What the task asks:
Your answer should be the lines below from the one holding "its CRC. -/" through the one holding "detail : Nat := 0", copied exactly and with nothing else.

Collected data entries:

-- ==== Sys2Proof/Machine/Types/Nv.lean ====
section
/-!
DEFINITION. What survives a device reset (R478): the fuses, the flash with its selector records (R504), boot counters (R485),
journal (R486) and settings archive (R456, R516), and the always-on SRAM.
-/

namespace Sys2Proof.Machine

/-- The content of a settings half, and what the device holds of it (R84, R394, R456, R457, R516). `psks` is keyed by role
code, with OPERATOR p at 16 + p. `plate` is the default plate, empty where none is stored. -/
structure Archive where
  setver : Nat := 0
  gen : Nat := 0
  claimed : Bool := false
  ownerHash : Option (BitVec 384) := none
  custodianHash : Option (BitVec 384) := none
  operatorHash : NatMap (Option (BitVec 384)) := []
  psks : NatMap (Option (BitVec 384)) := []
  /-- Partition keys, 0 where unset, and their KEY_GEN. -/
  keys : NatMap (BitVec 384) := []
  keyGens : NatMap Nat := []
  assentSeq : Word := 0
  lock : Bool := false
  window : Nat := 120
  /-- The PROTECTED digest of the plate installed last. -/
  protDigest : Option (BitVec 384) := none
  debugPolicy : Nat := 0
  updatePolicy : Nat := 0
  plate : List Byte := []
  floor : Nat := 0
  map : List (List Byte) := []
  mapGen : Nat := 0
  deriving DecidableEq, Repr

/-- A selector record (R504): slot 0 is A, slot 1 is B; PREVIOUS is none where its byte is 0xFF. -/
structure Selector where
  seq : Nat := 0
  active : Nat := 0
  trial : Bool := false
  previous : Option Nat := none
  fails : Nat := 0
  autoconf : Bool := false
  activeDigest : BitVec 384 := 0
  previousDigest : BitVec 384 := 0
  deriving DecidableEq, Repr

/-- A boot counter record (R485). -/
structure Counter where
  seq : Nat := 0
  bootnum : Nat := 0
  failrun : Nat := 0
  prev : Nat := 3
  hold : Bool := false
  deriving DecidableEq, Repr

/-- A journal record (R486) before its CRC. -/
structure JRec where
  jseq : Nat := 0
  bootnum : Nat := 0
  step : Nat := 0
  outcome : Nat := 0
  path : Nat := 0
  unitKind : Nat := 0
  unit : Nat := 0
  code : Nat := 0
  time : Nat := 0
  deriving DecidableEq, Repr

/-- Flash, settings archive and fuses. `cells` holds, by flash offset, what is not the erased byte 0xFF, each byte kept as its
complement; a copy or half that is not valid is none. -/
structure Nv where
  cells : NatMap Byte := []
  sel0 : Option Selector := none
  sel1 : Option Selector := none
  cnt0 : Option Counter := none
  cnt1 : Option Counter := none
  half0 : Option Archive := none
  half1 : Option Archive := none
  journal : List JRec := []
  /-- The fuse cells that read as blown (R475). -/
  fuses : Dword := 0
  deriving DecidableEq, Repr

/-- The always-on SRAM and latches (R477, R478): the journal copy, the next JSEQ, the cause of the last reset, none where
the state is not valid, and the step of a STEP_WDOG. -/
structure AlwaysOn where
  journal : List JRec := []
  jseq : Nat := 0
  cause : Option Nat := none
  wdogStep : Nat := 0
  deriving DecidableEq, Repr

/-- Update states (R507), in the order of their codes. -/
inductive FwuState where
  | idle | erasing | receiving | verifying | verified | activated
  deriving DecidableEq, Repr

/-- The firmware update (R506 to R521). `path` is 0 none, 1 MAILBOX, 2 PLDM; `written` lists the offsets of blocks written,
rising; `partBlock` holds what has arrived of the PLDM block that is being assembled, and `pldmNext` the offset expected next. -/
structure Fwu where
  en : Bool := false
  wign : Bool := false
  badCmd : Bool := false
  state : FwuState := .idle
  path : Nat := 0
  session : Nat := 0
  target : Nat := 0
  len : Nat := 0
  result : Nat := 0
  detail : Nat := 0
  written : List Nat := []
  digest : BitVec 384 := 0
  svn : Nat := 0
  lastCmd : Nat := 0
  /-- When the device resets itself after an ACTIVATE with RESET set. -/
  resetAt : Option Nat := none
  /-- RequestUpdate and PassComponentTable have been accepted. -/
  pldm : Nat := 0
  partBlock : List Byte := []
  pldmNext : Nat := 0
  /-- The bytes of one RequestFirmwareData. -/
  xfer : Nat := 4096
  deriving DecidableEq, Repr

end Sys2Proof.Machine
end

Your solution:
/-- A journal record (R486) before its CRC. -/
structure JRec where
  jseq : Nat := 0
  bootnum : Nat := 0
  step : Nat := 0
  outcome : Nat := 0
  path : Nat := 0
  unitKind : Nat := 0
  unit : Nat := 0
  code : Nat := 0
  time : Nat := 0
  deriving DecidableEq, Repr

/-- Flash, settings archive and fuses. `cells` holds, by flash offset, what is not the erased byte 0xFF, each byte kept as its
complement; a copy or half that is not valid is none. -/
structure Nv where
  cells : NatMap Byte := []
  sel0 : Option Selector := none
  sel1 : Option Selector := none
  cnt0 : Option Counter := none
  cnt1 : Option Counter := none
  half0 : Option Archive := none
  half1 : Option Archive := none
  journal : List JRec := []
  /-- The fuse cells that read as blown (R475). -/
  fuses : Dword := 0
  deriving DecidableEq, Repr

/-- The always-on SRAM and latches (R477, R478): the journal copy, the next JSEQ, the cause of the last reset, none where
the state is not valid, and the step of a STEP_WDOG. -/
structure AlwaysOn where
  journal : List JRec := []
  jseq : Nat := 0
  cause : Option Nat := none
  wdogStep : Nat := 0
  deriving DecidableEq, Repr

/-- Update states (R507), in the order of their codes. -/
inductive FwuState where
  | idle | erasing | receiving | verifying | verified | activated
  deriving DecidableEq, Repr

/-- The firmware update (R506 to R521). `path` is 0 none, 1 MAILBOX, 2 PLDM; `written` lists the offsets of blocks written,
rising; `partBlock` holds what has arrived of the PLDM block that is being assembled, and `pldmNext` the offset expected next. -/
structure Fwu where
  en : Bool := false
  wign : Bool := false
  badCmd : Bool := false
  state : FwuState := .idle
  path : Nat := 0
  session : Nat := 0
  target : Nat := 0
  len : Nat := 0
  result : Nat := 0
  detail : Nat := 0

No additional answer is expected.